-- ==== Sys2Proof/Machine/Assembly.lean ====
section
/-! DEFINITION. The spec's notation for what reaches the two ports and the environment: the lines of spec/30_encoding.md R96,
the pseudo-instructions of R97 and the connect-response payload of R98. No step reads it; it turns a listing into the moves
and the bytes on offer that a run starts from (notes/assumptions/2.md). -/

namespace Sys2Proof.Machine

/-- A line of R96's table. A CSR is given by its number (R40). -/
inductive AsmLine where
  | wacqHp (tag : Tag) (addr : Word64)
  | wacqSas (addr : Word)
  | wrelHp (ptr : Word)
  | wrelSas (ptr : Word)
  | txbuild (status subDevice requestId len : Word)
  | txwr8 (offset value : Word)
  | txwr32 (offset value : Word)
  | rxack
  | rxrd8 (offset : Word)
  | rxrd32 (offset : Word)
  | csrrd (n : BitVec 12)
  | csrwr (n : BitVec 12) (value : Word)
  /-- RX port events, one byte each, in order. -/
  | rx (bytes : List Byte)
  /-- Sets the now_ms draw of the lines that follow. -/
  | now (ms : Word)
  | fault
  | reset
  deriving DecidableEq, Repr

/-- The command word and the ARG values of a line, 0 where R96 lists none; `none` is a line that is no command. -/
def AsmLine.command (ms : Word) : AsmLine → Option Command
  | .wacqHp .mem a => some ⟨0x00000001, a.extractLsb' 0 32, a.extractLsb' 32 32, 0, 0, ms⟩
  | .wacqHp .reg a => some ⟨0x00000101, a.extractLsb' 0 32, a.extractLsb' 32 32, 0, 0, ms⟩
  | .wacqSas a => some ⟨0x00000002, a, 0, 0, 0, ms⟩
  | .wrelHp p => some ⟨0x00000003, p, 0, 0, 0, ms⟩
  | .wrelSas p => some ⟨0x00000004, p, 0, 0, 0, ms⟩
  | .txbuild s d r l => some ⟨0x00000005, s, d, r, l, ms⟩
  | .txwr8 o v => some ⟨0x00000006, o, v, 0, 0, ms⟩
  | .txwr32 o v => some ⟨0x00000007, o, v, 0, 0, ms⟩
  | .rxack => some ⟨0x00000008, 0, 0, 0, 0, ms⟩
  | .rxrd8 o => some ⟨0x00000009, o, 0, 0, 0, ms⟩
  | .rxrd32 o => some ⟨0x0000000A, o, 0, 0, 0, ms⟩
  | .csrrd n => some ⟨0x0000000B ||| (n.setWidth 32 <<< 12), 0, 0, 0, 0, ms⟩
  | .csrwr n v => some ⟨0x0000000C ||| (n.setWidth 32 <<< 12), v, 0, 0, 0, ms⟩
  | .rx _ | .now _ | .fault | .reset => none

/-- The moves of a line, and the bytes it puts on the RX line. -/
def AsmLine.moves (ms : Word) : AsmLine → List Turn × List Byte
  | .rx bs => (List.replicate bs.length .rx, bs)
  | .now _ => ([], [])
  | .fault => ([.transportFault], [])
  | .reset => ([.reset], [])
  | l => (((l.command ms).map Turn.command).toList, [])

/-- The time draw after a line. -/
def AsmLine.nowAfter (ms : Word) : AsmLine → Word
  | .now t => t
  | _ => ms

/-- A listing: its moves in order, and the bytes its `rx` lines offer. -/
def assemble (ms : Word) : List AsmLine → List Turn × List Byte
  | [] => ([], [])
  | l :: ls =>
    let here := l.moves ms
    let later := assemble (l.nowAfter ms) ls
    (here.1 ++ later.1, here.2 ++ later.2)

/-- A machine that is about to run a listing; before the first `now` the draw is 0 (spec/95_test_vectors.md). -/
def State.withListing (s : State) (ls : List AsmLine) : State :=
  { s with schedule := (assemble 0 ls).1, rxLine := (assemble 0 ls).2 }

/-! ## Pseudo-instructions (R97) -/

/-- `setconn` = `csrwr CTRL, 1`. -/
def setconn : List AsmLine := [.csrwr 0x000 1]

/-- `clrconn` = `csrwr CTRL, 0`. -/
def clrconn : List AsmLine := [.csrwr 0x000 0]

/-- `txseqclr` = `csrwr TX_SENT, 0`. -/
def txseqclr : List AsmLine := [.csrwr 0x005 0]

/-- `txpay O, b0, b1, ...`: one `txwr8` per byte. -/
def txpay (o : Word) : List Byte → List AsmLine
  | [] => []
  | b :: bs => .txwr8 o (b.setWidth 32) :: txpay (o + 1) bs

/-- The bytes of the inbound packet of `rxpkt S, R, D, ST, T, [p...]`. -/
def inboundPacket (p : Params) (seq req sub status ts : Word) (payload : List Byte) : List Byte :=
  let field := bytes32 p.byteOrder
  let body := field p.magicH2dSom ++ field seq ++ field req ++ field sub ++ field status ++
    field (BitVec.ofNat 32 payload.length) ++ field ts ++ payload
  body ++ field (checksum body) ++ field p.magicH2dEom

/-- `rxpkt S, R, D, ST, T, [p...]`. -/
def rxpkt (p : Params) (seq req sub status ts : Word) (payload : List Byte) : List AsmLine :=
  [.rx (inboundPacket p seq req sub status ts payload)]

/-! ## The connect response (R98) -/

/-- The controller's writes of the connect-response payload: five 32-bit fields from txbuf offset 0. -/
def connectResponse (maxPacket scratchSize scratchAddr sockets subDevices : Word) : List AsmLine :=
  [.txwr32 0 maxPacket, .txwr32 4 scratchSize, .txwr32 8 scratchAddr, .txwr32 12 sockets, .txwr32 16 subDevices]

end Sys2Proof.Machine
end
* * * * * * *
### [PROBLEM TO WORK ON]
Above are the records; from them, give again exactly the lines from the one containing "def assemble (ms" to the one containing "The bytes of", both lines included, and nothing more.

### [FINAL ANSWER]
def assemble (ms : Word) : List AsmLine → List Turn × List Byte
  | [] => ([], [])
  | l :: ls =>
    let here := l.moves ms
    let later := assemble (l.nowAfter ms) ls
    (here.1 ++ later.1, here.2 ++ later.2)

/-- A machine that is about to run a listing; before the first `now` the draw is 0 (spec/95_test_vectors.md). -/
def State.withListing (s : State) (ls : List AsmLine) : State :=
  { s with schedule := (assemble 0 ls).1, rxLine := (assemble 0 ls).2 }

/-! ## Pseudo-instructions (R97) -/

/-- `setconn` = `csrwr CTRL, 1`. -/
def setconn : List AsmLine := [.csrwr 0x000 1]

/-- `clrconn` = `csrwr CTRL, 0`. -/
def clrconn : List AsmLine := [.csrwr 0x000 0]

/-- `txseqclr` = `csrwr TX_SENT, 0`. -/
def txseqclr : List AsmLine := [.csrwr 0x005 0]

/-- `txpay O, b0, b1, ...`: one `txwr8` per byte. -/
def txpay (o : Word) : List Byte → List AsmLine
  | [] => []
  | b :: bs => .txwr8 o (b.setWidth 32) :: txpay (o + 1) bs

/-- The bytes of the inbound packet of `rxpkt S, R, D, ST, T, [p...]`. -/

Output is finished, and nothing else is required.